Bitmiyor ama Uçan, bizi anlatmadığınız için anlatacaklarımız bitmiyor, yıllardır dinlemediniz şimdi dinleyin diye haykırmak istiyoruz. Bir filmin bizdeki etkisini bilirsin pek iyi. Kaçımız “Mavi en sıcak renktir” filminden etkilenip açıldık sevdiceğimize. Kaçımız “Zenne” kötü ya ama olsun bizim filmimiz deyip sahiplendik, Ayta Sözeri ile onur duyduk kaçımız. Dönersen Islık Çal’dan dolayı Fikret Kuşkan şu an saçma sapan dizilerde oynamasına rağmen, kızmadık. Bizim hikayelerimize ihtiyaç duyduk. Tak geldi yasaklar.

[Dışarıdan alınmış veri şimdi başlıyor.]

/-- From a DECODE step's start, or DONE, as many steps as blocks are left lead to DONE and write those blocks (R256). -/
theorem run_decode_writes (n : Nat) : ∀ s : State, Inv s → Quiet s → s.phase = .decode ∨ s.phase = .done →
    s.blk.toNat + n = s.nblk.toNat →
    ∃ t : State, Host.Core.run Sys2Proof.core n s = .next t ∧ t.phase = .done ∧
      WritesBlocks s.blk.toNat s.nblk.toNat s t := by
  induction n with
  | zero =>
    intro s h q hp hn
    have hd : s.phase = .done := hp.resolve_left fun hp => by
      obtain ⟨-, -, hk⟩ := h.decodeReady hp
      omega
    have hb : s.blk.toNat = s.nblk.toNat := hn
    exact ⟨s, rfl, hd, hb ▸ WritesBlocks.refl _ s⟩
  | succ n ih =>
    intro s h q hp hn
    have hd : s.phase = .decode := hp.resolve_right fun hp => by
      obtain ⟨-, hk, -⟩ := h.doneReady hp
      rw [hk] at hn
      omega
    obtain ⟨t, e, w, hblk, hph⟩ := decodeStep_writes h hd
    obtain ⟨-, -, hnblk, hq⟩ := w.frame.sizes
    have hnext : t.blk.toNat = s.blk.toNat + 1 := by
      rw [hblk]
      bv_omega
    have hp' : t.phase = .decode ∨ t.phase = .done := by
      rw [hph]
      split
      · exact Or.inr rfl
      · exact Or.inl rfl
    obtain ⟨u, e', hu, w'⟩ := ih t (h.decodeStep hd e) (hq q) hp' (by rw [hnblk]; omega)
    refine ⟨u, (run_succ n s t ((step_decode s q hd).trans e)).trans e', hu, ?_⟩
    rw [hnext, hnblk] at w'
    exact w.trans w' (by omega) (by omega)

/-- Settles O60: the run from block 0 writes every block, and each pixel of the image is in one of them. -/
theorem outputIsDecodedImage : Obligations.OutputIsDecodedImage := by
  intro s h q hp h0
  obtain ⟨g, -, -⟩ := h.decodeReady hp
  have hz : s.blk.toNat = 0 := by rw [h0]; rfl
  obtain ⟨t, e, hd, w⟩ := run_decode_writes s.nblk.toNat s h q (Or.inl hp) (by omega)
  rw [hz] at w
  obtain ⟨hw, hh, -, -⟩ := w.frame.sizes
  refine ⟨t, e, hd, hw, hh, fun x y hx hy => ?_, fun a ha => w.keeps a fun x y hin _ _ => ?_⟩
  · exact w.holds x y ⟨hx, hy⟩ (Nat.zero_le _) (blockOf_lt s g ⟨hx, hy⟩)
  · exact Or.inr (Nat.le_trans (imageAddr_lt s hin) ha)

end Sys2Proof.Machine
end

section
/-! The host's accesses to the two byte spaces (R60, R61, R302 to R305). -/

namespace Sys2Proof.Machine

/-- A byte the host has just written reads back. -/
theorem readIn_memPutAll_inside (s : State) (a : Nat) (bytes : List Byte) (j : Nat) (h : j < bytes.length) :
    readIn { s with input := memPutAll s.input a bytes } (a + j) = bytes[j] := by
  simp only [readIn, memGet_memPutAll_inside s.input bytes a j h]

/-- A write of IN leaves every address beside it. -/
theorem readIn_memPutAll_other (s : State) (a : Nat) (bytes : List Byte) (x : Nat)
    (h : x < a ∨ a + bytes.length ≤ x) : readIn { s with input := memPutAll s.input a bytes } x = readIn s x := by
  simp only [readIn, memGet_memPutAll_other s.input bytes a x h]

theorem writeInput_busy (a : Nat) (bytes : List Byte) (s : State) (hb : s.phase.busy = true) :
    writeInput a bytes s = .fault .inHazard := if_pos hb

theorem writeInput_waiting (a : Nat) (bytes : List Byte) (s : State) (hb : s.phase.busy = false) :
    writeInput a bytes s = if a + bytes.length ≤ s.cfg.inMax.toNat then
      .next { s with input := memPutAll s.input a bytes } else .fault .inAddress := by
  simp only [writeInput, hb, Bool.false_eq_true, if_false]

/-- Settles O49: a write is refused by BUSY, then by IN_MAX, and otherwise is the write of consecutive bytes. -/
theorem hostWritesInput : Obligations.HostWritesInput := by
  intro s a bytes
  have hw : hostMove (.writeIn a bytes) s = writeInput a bytes s := rfl
  rw [hw]
  refine ⟨writeInput_busy a bytes s, fun hb hl => ?_, fun hb hl => ?_⟩
  · rw [writeInput_waiting a bytes s hb, if_neg (Nat.not_le_of_lt hl)]
  · rw [writeInput_waiting a bytes s hb, if_pos hl]
    exact ⟨_, rfl, rfl, readIn_memPutAll_inside s a bytes, readIn_memPutAll_other s a bytes⟩

theorem readOutput_noAddress (a : Nat) (s : State) (h : s.cfg.outCap ≤ a) :
    readOutput a s = .fault .outAddress := if_pos h

theorem readOutput_of_lt (a : Nat) (s : State) (h : a < s.cfg.outCap) :
    readOutput a s = if s.phase.busy then
      .next { s with hostData := (Config.freeBusy s.draws).setWidth 64, draws := s.draws + 1 }
    else .next { s with hostData := (readOut s a).setWidth 64 } :=
  if_neg (Nat.not_le_of_lt h)

/-- Settles O50: a read is refused by OUT_CAP, then answered by BUSY. -/
theorem hostReadsOutput : Obligations.HostReadsOutput := by
  intro s a
  have hr : hostMove (.readOut a) s = readOutput a s := rfl
  rw [hr]
  refine ⟨readOutput_noAddress a s, fun h hb => ?_, fun h hb => ?_⟩
  · rw [readOutput_of_lt a s h, if_pos hb]
  · rw [readOutput_of_lt a s h, hb]
    rfl
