-- ==== Sys2Proof/Machine/ByteTransfer.lean ====
section
/-!
DEFINITION. The byte transfers `RDB` and `WRB` (spec/41_byte_transfer.md rules R100 and R101), big steps.
-/

namespace Sys2Proof.Machine

/-- `RDB`'s big step: one transfer of `FILL`, and the inbound byte in the completion (rule R100). -/
def rdbStep (s : State) : State :=
  let t := transfer Config.fill s
  complete (.byte t.rxd) t

/-- `RDB` (rule R100). -/
def execRdb (s : State) : Host.Outcome State Fault Refusal := issue (transferContract s) rdbStep s

/-- `WRB`'s big step: one transfer of `data`, the inbound byte discarded (rule R101; decision D13). -/
def wrbStep (data : Byte) (s : State) : State := complete .bare (transfer data s)

/-- `WRB data` (rule R101). -/
def execWrb (data : Byte) (s : State) : Host.Outcome State Fault Refusal :=
  issue (transferContract s) (wrbStep data) s

end Sys2Proof.Machine
end

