/-- With nothing but a word or a store offered, a step of a busy block is a small step. -/
theorem engineStep_of_step {s t : State} (hbusy : s.cmdBusy = true) (hwait : ∀ rest, s.inputs ≠ .wait :: rest)
    (hreset : ∀ rest, s.inputs ≠ .blockReset :: rest) (h : step s = .next t) : engineStep s = .next t := by
  cases stepsTo_of_step_busy hbusy h with
  | blockReset rest hin => exact absurd hin (hreset rest)
  | running l _ hin hstep =>
    obtain rfl | hin := hin
    · exact hstep
    · exact absurd hin (hwait l)
  | idle | store | command | stepwise => simp_all

/-- Settles O12: the agent is the arbiter's; where there is none, the hold passes. -/
theorem runningStepIsOneAgentsStep : Obligations.RunningStepIsOneAgentsStep := by
  intro s t hbusy hwait hreset h
  have hstep := engineStep_of_step hbusy hwait hreset h
  refine ⟨?_, fun ag rest harb hen => ?_⟩
  · obtain ⟨ag, hnext, hact⟩ | ⟨hnone, hhold, rfl⟩ := engineStep_cases hstep
    · obtain ⟨hag, hen⟩ := enabled_of_nextAgent hbusy hnext
      exact .inl ⟨ag, hag, hen, hact⟩
    · have hbound := bound_le_holdLeft s
      rw [passTime_of_holding (s := choiceTaken s) hhold]
      exact .inr ⟨hhold, fun ag => not_enabled_of_nextAgent hnone, rfl, fun hph => by simpa [hph] using hbound,
        fun hph => by simpa [hph] using hbound⟩
  · simpa [engineStep, nextAgent_of_arb harb hen] using hstep

/-! ## What every step leaves unchanged (rules R6, R40, R41 and R77) -/

/-- From `s` to `t` the history only grows and the parameters stay (rules R6 and R40). -/
def Grows (s t : State) : Prop := s.trace <+: t.trace ∧ t.params = s.params

theorem Grows.of_eq {s t : State} (htrace : t.trace = s.trace) (hparams : t.params = s.params) : Grows s t :=
  ⟨htrace ▸ List.prefix_rfl, hparams⟩

theorem Grows.of_append {s t : State} (es : List BusEvent) (htrace : t.trace = s.trace ++ es)
    (hparams : t.params = s.params) : Grows s t :=
  ⟨⟨es, htrace.symm⟩, hparams⟩

theorem loop_grows (d : Direction) (k : Nat) (a : Addr) (s : State) : Grows s (d.loop k a s) := by
  induction k with
  | zero => cases d <;> exact .of_eq rfl rfl
  | succ k ih =>
    obtain ⟨htrace, hparams⟩ := ih
    rw [Direction.loop_succ]
    cases d <;> exact ⟨htrace.trans (List.prefix_append _ _), hparams⟩

theorem bigStep_grows (i : Instr) (s : State) : Grows s (bigStep i s) := by
  cases i with
  | sel => exact .of_append [.csFall] rfl rfl
  | desel => exact .of_append [.csRise] rfl rfl
  | rdb | wrb => exact .of_append [_] rfl rfl
  | rdburst a n => exact loop_grows .read n.toNat a s
  | wrburst a n => exact loop_grows .write n.toNat a s
  | crst => exact .of_append [.rstFall, .rstRise] (by simp [bigStep, crstStep, crstWith_eq]) rfl

/-- ENG leaves memory and everything outside the block alone, in every phase of every command. -/
theorem engAct_outside (i : Instr) (ph : Nat) (s : State) :
    (engAct i ph s).mem = s.mem ∧ (engAct i ph s).params = s.params ∧ (engAct i ph s).inputs = s.inputs := by
  cases i with
  | sel | desel => exact ⟨rfl, rfl, rfl⟩
  | rdb | wrb | rdburst | wrburst => cases ph <;> exact ⟨rfl, rfl, rfl⟩
  | crst => rcases ph with _ | _ | _ <;> exact ⟨rfl, rfl, rfl⟩

theorem act_params {ag : Agent} {s t : State} (h : act ag s = .next t) : t.params = s.params := by
  cases ag with
  | host => rw [hostAct_frame h]
  | eng =>
    obtain ⟨i, -, rfl⟩ := act_eng_eq_next.1 h
    obtain ⟨-, hparams, -⟩ := engAct_outside i s.ph s
    exact hparams
  | shift =>
    cases h
    rfl
  | txch =>
    obtain ⟨v, -, rfl⟩ := txAct_eq_next.1 h
    rfl
  | rxch => rw [rxAct_frame h]

theorem act_grows {ag : Agent} {s t : State} (h : act ag s = .next t) : Grows s t := by
  refine ⟨?_, act_params h⟩
  by_cases hag : ag = .shift
  · subst hag
    cases h
    exact List.prefix_append _ _
  · obtain ⟨htrace, -⟩ | ⟨e, -, htrace, -⟩ := act_noExchange hag h <;> rw [htrace]
    exact List.prefix_append _ _

theorem engineStep_grows {s t : State} (h : engineStep s = .next t) : Grows s t := by
  obtain ⟨ag, -, hact⟩ | ⟨-, -, rfl⟩ := engineStep_cases h
  · exact show Grows (choiceTaken s) t from act_grows hact
  · rw [passTime_frame]
    exact .of_eq rfl rfl

/-- Every step but a block reset lets the history grow and keeps the parameters. -/
theorem step_grows {s t : State} (hreset : ∀ rest, s.inputs ≠ .blockReset :: rest) (h : step s = .next t) :
    Grows s t := by
  cases stepsTo_of_step h with
  | blockReset rest hin => exact absurd hin (hreset rest)
  | running l _ _ hstep => exact show Grows { s with inputs := l } t from engineStep_grows hstep
  | idle l _ _ ht | store a v l _ _ ht => exact ht ▸ .of_eq rfl rfl
  | command w i rest _ _ _ hexec =>
    obtain ⟨-, -, rfl⟩ := exec_eq_next.1 hexec
    exact bigStep_grows i { s with inputs := rest }
  | stepwise w rest _ _ haccept =>
    obtain ⟨i, -, -, -, rfl⟩ := acceptDecoded_eq_next.1 haccept
    exact .of_eq rfl rfl

/-- Settles O46: a block reset keeps the parameters too. -/
theorem parametersAreFixed : Obligations.ParametersAreFixed := by
  intro s t h
  by_cases hreset : ∃ rest, s.inputs = .blockReset :: rest
  · obtain ⟨rest, hin⟩ := hreset
    rw [step_blockReset hin] at h
    cases h
    rfl
  · exact (step_grows (not_exists.1 hreset) h).2

/-- Settles O47. -/
theorem historyOnlyGrows : Obligations.HistoryOnlyGrows := by
  intro s t hreset h
  obtain ⟨es, hes⟩ := (step_grows hreset h).1
  exact ⟨es, hes.symm⟩

/-! ## The host waits (rules R41 and R163) -/

theorem act_inputs {ag : Agent} {s t : State} (hag : ag ≠ .host) (h : act ag s = .next t) : t.inputs = s.inputs := by
  cases ag with
  | host => exact absurd rfl hag
  | eng =>
    obtain ⟨i, -, rfl⟩ := act_eng_eq_next.1 h
    obtain ⟨-, -, hinputs⟩ := engAct_outside i s.ph s
    exact hinputs
  | shift =>
    cases h
    rfl
  | txch =>
    obtain ⟨v, -, rfl⟩ := txAct_eq_next.1 h
    rfl
  | rxch => rw [rxAct_frame h]

theorem engineStep_inputs {s t : State} (hbusy : s.cmdBusy = true) (h : engineStep s = .next t) :
    t.inputs = s.inputs := by
  obtain ⟨ag, hnext, hact⟩ | ⟨-, -, rfl⟩ := engineStep_cases h
  · exact (act_inputs (enabled_of_nextAgent hbusy hnext).1 hact).trans (choiceTaken_inputs s)
  · rw [passTime_frame]
    rfl

/-- Settles O11: the small step of a busy block takes no input. -/
theorem hostWaitsWhileCommandRuns : Obligations.HostWaitsWhileCommandRuns :=
  fun _ _ hbusy hwait hreset h => engineStep_inputs hbusy (engineStep_of_step hbusy hwait hreset h)

/-! ## The writers of the channels and of memory (rules R36, R50, R57 and R61) -/

/-- ENG leaves both channels alone but in the set-up step of a burst (rule R36). -/
theorem engAct_channels (i : Instr) (ph : Nat) (s : State) :
    ((engAct i ph s).tx = s.tx ∧ (engAct i ph s).rx = s.rx) ∨ (ph = 0 ∧ i.isBurst = true) := by
  cases i with
  | sel | desel => exact .inl ⟨rfl, rfl⟩
  | rdb | wrb => cases ph <;> exact .inl ⟨rfl, rfl⟩
  | rdburst | wrburst =>
    cases ph with
    | zero => exact .inr ⟨rfl, rfl⟩
    | succ => exact .inl ⟨rfl, rfl⟩
  | crst => rcases ph with _ | _ | _ <;> exact .inl ⟨rfl, rfl⟩

/-- Settles O44: each agent's step, and for ENG its set-up step. -/
theorem channelRegistersHaveOneWriter : Obligations.ChannelRegistersHaveOneWriter := by
  intro s t ag h
  cases ag with
  | host =>
    rw [hostAct_frame h]
    exact ⟨fun hne => absurd rfl hne, fun hne => absurd rfl hne⟩
  | eng =>
    obtain ⟨i, hcur, rfl⟩ := act_eng_eq_next.1 h
    obtain ⟨htx, hrx⟩ | ⟨hph, hi⟩ := engAct_channels i s.ph s
    · exact ⟨fun hne => absurd htx hne, fun hne => absurd hrx hne⟩
    · exact ⟨fun _ => .inr ⟨rfl, hph, i, hcur, hi⟩, fun _ => .inr ⟨rfl, hph, i, hcur, hi⟩⟩
  | shift =>
    cases h
    exact ⟨fun hne => absurd rfl hne, fun hne => absurd rfl hne⟩
  | txch =>
    obtain ⟨v, -, rfl⟩ := txAct_eq_next.1 h
    exact ⟨fun _ => .inl ⟨rfl, rfl, rfl⟩, fun hne => absurd rfl hne⟩
  | rxch =>
    rw [rxAct_frame h]
    exact ⟨fun hne => absurd rfl hne, fun _ => .inl ⟨rfl, rfl, rfl⟩⟩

Kırgınlığım tek sana değil ama Uçan, Ben bir yönetmen olsaydım, sinema yazarı olsaydım ya da, derdim ki “Bir dakika, bu programda LGBTİ yasaklarına karşı ufacık bir gündem yok” deyip, protesto ederdim. Neden yapmadın Pelin Esmer? Neden Alin? Senin “Gözetleme Kulesi”nin bizdeki etkisini hiç düşündün mü? Sana hayran olmama rağmen gelemedim, film söyleşine, Gözetleme Kulesi’nde dinlenme tesisinde, Jale Üzgünüm çaldığı gibi eve gidip Jale’den üzgünüm dinledim. Dinlenme tesisleri korkunçtur, hayat orada en yalın gerçekliği ile belirir. Sırf bu metafordan bile seni affetmek istedim, ederiz ama, bakma, iki madilik atarız sonra unuturuz, şefkate de öyle muhtacız, öyle de onurluyuz!

O Süpürge kimin süpürgesi? Sorarım. O süpürge, Konur sokakta yıllarca kitap satarak geçimini sağlayan trans kadının, pastanede yaşayamadığı hayatı pastalara işleyen Lezbiyen kadının, saat 3’te öldürülen transın, “oo çift kasetçalarsınız” yani diyerek dışlanan biseksüel kadınların, taciz – cinsel istismar mağduru LGBTİ çocukların, o süpürge bizim de süpürgemiz Uçan. Gel paylaştır hadi.

Senelerdir şehrimizde bizim hikayemizi anlatan Kuirfest bu yıl yasaklandı. Bir cümle de olsa bundan bahsetmek, Kuirfest ile dayanışmak, tam da bu zamanda bizden filmleri göstermek zor olmasa gerek..

“Biz bunu denedik, olmuş mu demek için size göstermek istedik” demişsiniz. Olmamış üzgünüm. Yasaklara bir “söz”ünüz olmamış. İnadına izledim yine de filmlerinizi. 

Edip Cansever ile bitirmek isterim, Pelin Esmer’e de ulaşırsa belkim, saygılarımı sunuyorum, şiiri ve filmleri bilen kadına.

Bilmezlikten gelme Ahmet Abi

“Umudu” dürt

Umutsuzluğu yatıştır

Sevgiler…

*KaosGL.org Gökkuşağı Forumu’nda yayınlanan yazılardan yazarları sorumludur. Yazının KaosGL.org’ta yayınlanmış olması köşe yazılarındaki görüşlerin KaosGL.org’un görüşlerini yansıttığı anlamına gelmemektedir.